:: Material for this exercise
-- ==== Sys2Proof/Machine/Async.lean ====
section
/-! DEFINITION. Copies and arrival words (R237-R245), and work requests to the Sieve (R346, R347). -/

namespace Sys2Proof.Machine

/-! ### Status words and where they land -/

/-- A status word (R127, R238). -/
def statusWord (code line flags : Nat) : W64 :=
  BitVec.ofNat 64 (code + 2 ^ 8 + (if code = 0 then 0 else min line 255 * 2 ^ 16) + flags % 64 * 2 ^ 24)

/-- The destination field as the place of a word that is written later: its register is in flight from now (R237). -/
def landD : M Landing := do
  match ← unit, (← ops).d with
  | .ex tm tid, .reg (.g n) _ => do
    let ids ← writeRegs tm tid [(n.val, 0)] false true
    pure (.sreg tm (tid / 16) (tid % 16) (ids.getD 0 0) none)
  | .ap tm sp, .reg (.s n) _ => do
    modify (fun s => s.modAp tm sp (fun x => { x with spend := setBit16 x.spend n.val true }))
    pure (.apS tm sp n.val)
  | .qe q, .reg (.w n) _ => do
    modify (fun s => s.modEngine q (fun e => { e with wpend := setBit16 e.wpend n.val true }))
    pure (.qW q n.val)
  | _, _ => pure .none

/-- A status answered for a context: it lands, or goes to the reply log of a context that does not run (R254, R401). -/
def State.reply (s : State) (ctx : Nat) (l : Landing) (v : W64) (poison : Bool) : State :=
  if s.running ctx then s.landWord l v poison
  else s.modCtx ctx (fun c => { c with log := c.log ++ [.word l v poison] })

/-- A status written at once. -/
def writeStatus (code : Nat) (poison : Bool) : M Unit := writeD 1 (fun _ => ⟨statusWord code 0 0, poison⟩)

/-- The grid of the current unit's team. -/
def myGrid : M (Option Nat) := do pure (((← get).teamOf (← unit)).map (·.gid))

/-- Executes once: on the access side for its lowest active lane (R237). -/
def onceOp (i : Instr) (sh : Shape) (body : Opnds → Nat → M Unit) : M Unit :=
  insn i sh (do
    let v ← fetch sh .offset
    body v (lowLane (← lanes)))

/-- Fields d, a and b, and a alone. -/
def shDAB : Shape := { c := 0 }
def shDB : Shape := { a := 0, c := 0 }
def shDA : Shape := { b := 0, c := 0 }
def shDOnly : Shape := { a := 0, b := 0, c := 0 }

/-- The one access of an instruction that executes once. -/
def oneAccess (w : Want) (v : Opnds) (data : Bool) : M Acc := do
  match ← accesses w v (← onceLane) false data false with
  | (_, a) :: _ => pure a
  | [] => throw (Stop.fault .noUnit)

/-! ### Arrival words (R243) -/

namespace Arr
def target (w : Nat) : Nat := bits w 31 0
def count (w : Nat) : Nat := bits w 63 32
def gen (w : Nat) : Nat := bits w 95 64
def err (w : Nat) : Bool := bit w 96
def past (w : Nat) : Bool := bit w 97
def code (w : Nat) : Nat := bits w 111 104

/-- The word with the given fields. -/
def mk (target count gen : Nat) (err past : Bool) (code : Nat) : Nat :=
  target % 2 ^ 32 + count % 2 ^ 32 * 2 ^ 32 + gen % 2 ^ 32 * 2 ^ 64 + (if err then 2 ^ 96 else 0) +
    (if past then 2 ^ 97 else 0) + code % 256 * 2 ^ 104

/-- An addition of v bytes (R243); a fault's code sets err, and code when err was 0. -/
def add (w v fault : Nat) : Nat :=
  let c := count w + v
  let err' := err w || fault != 0
  let code' := if fault ≠ 0 ∧ ¬err w then fault else code w
  if target w ≠ 0 ∧ target w ≤ c then
    mk (target w) (min (c - target w) (2 ^ 32 - 1)) (gen w + 1) err' (past w || decide (target w < c)) code'
  else mk (target w) (min c (2 ^ 32 - 1)) (gen w) err' (past w) code'

/-- ARRW .init and .tgt (R244). -/
def init (w v : Nat) : Nat := mk v 0 (gen w) false false 0
def retarget (w v : Nat) : Nat := add (mk (target w + v) (count w) (gen w) (err w) (past w) (code w)) 0 0
end Arr

/-- One atomic update of an arrival word at its core; a word that reads poisoned keeps its bits (R169). -/
def State.updateArr (s : State) (key : Nat) (f : Nat → Nat) : State :=
  let x := s.readStore key 16
  if x.2 then s else s.writeStore key 16 (f x.1) false

/-- What ARRW and AWAIT ask of their handle (R244). DESIGN CHOICE, entry 59: ALIGN is judged on the location, not on the offset alone. -/
def arrWant (hidx : Nat) (need : Need) : Want := { hidx, spaces := [1], kinds := [0], size := 16, align := 16, need }

/-- ARRW (R244): gives the generation before its own update. -/
def arrwOp (i : Instr) (rel : Bool) (f : Nat → Nat → Nat) : M Unit := do
  let o ← ops
  onceOp i shDAB (fun v m => do
    let a ← oneAccess (arrWant o.x8.toNat .both) v true
    (if rel then release else pure ())
    let s ← get
    let x ← doOwnN (s.reqOf (← unit) a (.atomic 15 128 0 0 true) (← here) 255 .none)
    modify (fun s => s.updateArr a.addr (fun w => f w ((v.a m).bits.toNat % 2 ^ 32)))
    writeD 1 (fun _ => ⟨BitVec.ofNat 64 (Arr.gen x.1), x.2⟩))

/-- AWAIT (R245). -/
def awaitOp : M Unit := do
  let o ← ops
  onceOp .await shDAB (fun v m => do
    let a ← oneAccess (arrWant o.x8.toNat .rd) v false
    let s ← get
    let x ← doOwnN (s.reqOf (← unit) a .load (← here) 255 .none)
    let g : Nat := (v.a m).bits.toNat % 2 ^ 32
    waitUnless (decide (0 ≤ sext (wrapN ((Arr.gen x.1 : Int) - (g : Int)) 32) 32)) (.arrival a.addr)
    acquire (o.c.immVal % 8)
    writeD 1 (fun _ => heldVal ⟨BitVec.ofNat 64 (x.1 / 2 ^ 96 % 2 ^ 32), x.2 || (v.a m).poison⟩))

/-! ### Copies (R239-R242) -/

namespace CRec
/-- Fields of a copy record (R239). -/
def soff (r : BitVec 1024) : Nat := fld r 63 0
def doff (r : BitVec 1024) : Nat := fld r 127 64
def sh (r : BitVec 1024) : Nat := fld r 135 128
def dh (r : BitVec 1024) : Nat := fld r 143 136
def elem (r : BitVec 1024) : Nat := 2 ^ fld r 145 144
def dims (r : BitVec 1024) : Nat := fld r 148 146 + 1
def ah (r : BitVec 1024) : Nat := fld r 159 152
def splace (r : BitVec 1024) : Nat := fld r 175 160
def dplace (r : BitVec 1024) : Nat := fld r 191 176
def aplace (r : BitVec 1024) : Nat := fld r 207 192
def named (r : BitVec 1024) : Bool := r.getLsbD 208
def aoff (r : BitVec 1024) : Nat := fld r 255 224
def ext (r : BitVec 1024) (k : Nat) : Nat := fld r (32 * k + 287) (32 * k + 256)
/-- Strides of dimension k, 1 to 7. -/
def sstr (r : BitVec 1024) (k : Nat) : Int := sext (fld r (32 * k + 543) (32 * k + 512)) 32
def dstr (r : BitVec 1024) (k : Nat) : Int := sext (fld r (32 * k + 799) (32 * k + 768)) 32

/-- Elements of the transfer. -/
def total (r : BitVec 1024) : Nat := (List.range (dims r)).foldl (fun n k => n * ext r k) 1

/-- Whether the record breaks a rule of R239: each field's own condition, the arrival fields' whether or not flags[0] names a word,
so that with flags[0] = 0 the place is held against the handle that the zero ah names. -/
def malformed (r : BitVec 1024) (s d : Handle) (a : Handle) : Bool :=
  fld r 151 149 != 0 || fld r 215 209 != 0 || fld r 223 216 != 0 || fld r 543 512 != 0 || fld r 799 768 != 0 ||
    (List.range 8).any (fun k =>
      if k < dims r then ext r k == 0
      else ext r k != 0 || (k != 0 && (sstr r k != 0 || dstr r k != 0))) ||
    decide (2 ^ 40 < total r * elem r) ||
    (splace r != 0 && Hnd.space s != 2) || (dplace r != 0 && Hnd.space d != 2) ||
    aoff r % 16 != 0 || (aplace r != 0 && Hnd.space a != 2) || (!named r && ah r != 0)

/-- Indices of element n, dimension 0 first. -/
def indices (r : BitVec 1024) (n : Nat) : Nat → Nat → List Nat
  | _, 0 => []
  | k, m + 1 => n % ext r k :: indices r (n / ext r k) (k + 1) m

/-- The sum over the strided dimensions. -/
def strided (f : Nat → Int) : List Nat → Nat → Int
  | [], _ => 0
  | i :: is, k => f k * i + strided f is (k + 1)

/-- Offsets of element n in the source and the destination. -/
def offsets (r : BitVec 1024) (n : Nat) : Int × Int :=
  match indices r n 0 (dims r) with
  | [] => (soff r, doff r)
  | i0 :: is =>
    ((soff r : Int) + elem r * i0 + strided (sstr r) is 1, (doff r : Int) + elem r * i0 + strided (dstr r) is 1)
end CRec

/-- The code with which a copy turns a handle away (R240), 0 when it takes it. DESIGN CHOICE, entry 59: for a queue engine that is every
handle of space 1, 2 or 3. -/
def State.copyHandle (s : State) (u : Agent) (h : Handle) (source : Bool) : Nat :=
  let sp := Hnd.space h
  if sp = 7 ∨ Hnd.kind h > 3 ∨ (source ∧ sp = 6) then 0x24
  else match u with
    | .qe _ => if globalSpace sp then 0 else 0x24
    | .ex tm _ =>
      if globalSpace sp then 0x24
      else if sp = 3 ∧ (s.core ((s.coreOf u).getD 0)).owner ≠ some tm then 0x41 else 0
    | .ap tm _ => if sp = 3 ∧ (s.core ((s.coreOf u).getD 0)).owner ≠ some tm then 0x41 else 0
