/-- IA ranges of a window of VAs, in order of offset (R247); none where no register holds one. -/
def windowRanges (c : Context) (hi : Nat) : Nat → Nat → Option (List (Nat × Nat))
  | _, 0 => some []
  | va, n + 1 =>
    if hi ≤ va then some []
    else match rangeOf c va with
      | none => none
      | some (ia, _) =>
        let e := nextBound c va hi
        (windowRanges c hi e n).map (fun l => (ia, ia + (e - va)) :: l)

/-- Adjacent ranges joined. -/
def joinRanges : List (Nat × Nat) → List (Nat × Nat)
  | [] => []
  | (a, b) :: r =>
    match joinRanges r with
    | (c, d) :: r' => if b = c then (a, d) :: r' else (a, b) :: (c, d) :: r'
    | [] => [(a, b)]

/-- The IA at an offset of a window. -/
def iaAt : List (Nat × Nat) → Nat → Option Nat
  | [], _ => none
  | (a, b) :: r, o => if o < b - a then some (a + o) else iaAt r (o - (b - a))

/-- Whether two windows share a byte. -/
def rangesMeet (x y : List (Nat × Nat)) : Bool := x.any (fun p => y.any (fun q => decide (p.1 < q.2 ∧ q.1 < p.2)))

/-- What resolving something at the memory side comes to. -/
inductive Found (α : Type) where
  | ok (x : α)
  | fail (code : Nat)
  | park (page cause size : Nat)
  /-- Another device owns it: its id, and the two windows there. -/
  | away (dev : Nat) (target shadow : List (Nat × Nat))
  deriving DecidableEq, Repr

/-- The owning device and the ranges there of a window of peer memory, in units of 64 KiB (R247): each unit's leaf names the device and
the IA. A window of two devices has no one owner and breaks the shape rules (DESIGN CHOICE, entry 26). -/
def State.peerRanges (s : State) (p : Partition) (c : Context) (va : Nat) : Nat → Found (Nat × List (Nat × Nat))
  | 0 => .ok (s.mgmt.fid, [])
  | n + 1 =>
    match rangeOf c va with
    | none => .fail 0x22
    | some (ia, r) =>
      let w := s.walk p ia
      match s.memSide p w ia 1 5 (Range.host r) (Range.peer r) false true none with
      | .park page cause sz => .park page cause (sizeCode sz)
      | .fail t => .fail t.code.toNat
      | .zeros => .park (ia / 2 ^ 16 * 2 ^ 16) 3 0
      | .go leaf phys _ =>
        match s.peerRanges p c (va + 2 ^ 16) n with
        | .ok (dev, l) => if n = 0 ∨ dev = Leaf.dev leaf then .ok (Leaf.dev leaf, (phys, phys + 2 ^ 16) :: l) else .fail 0x84
        | x => x

/-- A shadow pair at its owner: the partition whose publish table holds it, and its two windows. -/
structure PairAt where
  part   : Nat
  target : List (Nat × Nat)
  shadow : List (Nat × Nat)
  deriving DecidableEq, Repr

/-- The shape rules of R246. -/
def pairShape (h : Handle) : Bool :=
  Hnd.base h % 2 ^ 16 == 0 && Hnd.sbase h % 2 ^ 16 == 0 && Hnd.limit h % 2 ^ 16 == 0 && Hnd.limit h != 0 &&
    (decide (Hnd.base h + Hnd.limit h ≤ Hnd.sbase h) || decide (Hnd.sbase h + Hnd.limit h ≤ Hnd.base h))

/-- A pair found at its owner (R247); in peer memory of this device under the export that admits it (R259). -/
def State.pairAt (s : State) (ctx : Nat) (h : Handle) : Found PairAt :=
  if Hnd.kind h ≠ 3 ∨ (Hnd.space h ≠ 0 ∧ Hnd.space h ≠ 5) then .fail 0x24
  else if !pairShape h then .fail 0x84
  else match s.partOf ctx with
    | none => .fail 0x22
    | some (pi, p) =>
      let c := s.context ctx
      let n := Hnd.limit h
      if Hnd.space h = 0 then
        match windowRanges c (Hnd.base h + n) (Hnd.base h) 64, windowRanges c (Hnd.sbase h + n) (Hnd.sbase h) 64 with
        | some t, some d => .ok ⟨pi, joinRanges t, joinRanges d⟩
        | _, _ => .fail 0x22
      else
        match s.peerRanges p c (Hnd.base h) (n / 2 ^ 16), s.peerRanges p c (Hnd.sbase h) (n / 2 ^ 16) with
        | .ok (dev, t), .ok (dev', d) =>
          let t := joinRanges t
          let d := joinRanges d
          if dev ≠ dev' then .fail 0x84
          else if !s.isSelf dev then .away dev t d
          else match s.admitAll ⟨dev, 0, 0, dev, 0, 0, .pair true t d, none, 0⟩ with
            | some q => .ok ⟨q.1, t, d⟩
            | none => .fail 0x50
        | .ok _, .fail code => .fail code
        | .ok _, .park page cause sz => .park page cause sz
        | .ok _, .away dev t d => .away dev t d
        | .fail code, _ => .fail code
        | .park page cause sz, _ => .park page cause sz
        | .away dev t d, _ => .away dev t d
::::
■ Task description:
Retype only this portion of the data above: the line containing "match s.memSide p", the line containing "def State.pairAt (s", and all lines between them, exactly.

■ Written response:
      match s.memSide p w ia 1 5 (Range.host r) (Range.peer r) false true none with
      | .park page cause sz => .park page cause (sizeCode sz)
      | .fail t => .fail t.code.toNat
      | .zeros => .park (ia / 2 ^ 16 * 2 ^ 16) 3 0
      | .go leaf phys _ =>
        match s.peerRanges p c (va + 2 ^ 16) n with
        | .ok (dev, l) => if n = 0 ∨ dev = Leaf.dev leaf then .ok (Leaf.dev leaf, (phys, phys + 2 ^ 16) :: l) else .fail 0x84
        | x => x

/-- A shadow pair at its owner: the partition whose publish table holds it, and its two windows. -/
structure PairAt where
  part   : Nat
  target : List (Nat × Nat)
  shadow : List (Nat × Nat)
  deriving DecidableEq, Repr

/-- The shape rules of R246. -/
def pairShape (h : Handle) : Bool :=
  Hnd.base h % 2 ^ 16 == 0 && Hnd.sbase h % 2 ^ 16 == 0 && Hnd.limit h % 2 ^ 16 == 0 && Hnd.limit h != 0 &&
    (decide (Hnd.base h + Hnd.limit h ≤ Hnd.sbase h) || decide (Hnd.sbase h + Hnd.limit h ≤ Hnd.base h))

/-- A pair found at its owner (R247); in peer memory of this device under the export that admits it (R259). -/
def State.pairAt (s : State) (ctx : Nat) (h : Handle) : Found PairAt :=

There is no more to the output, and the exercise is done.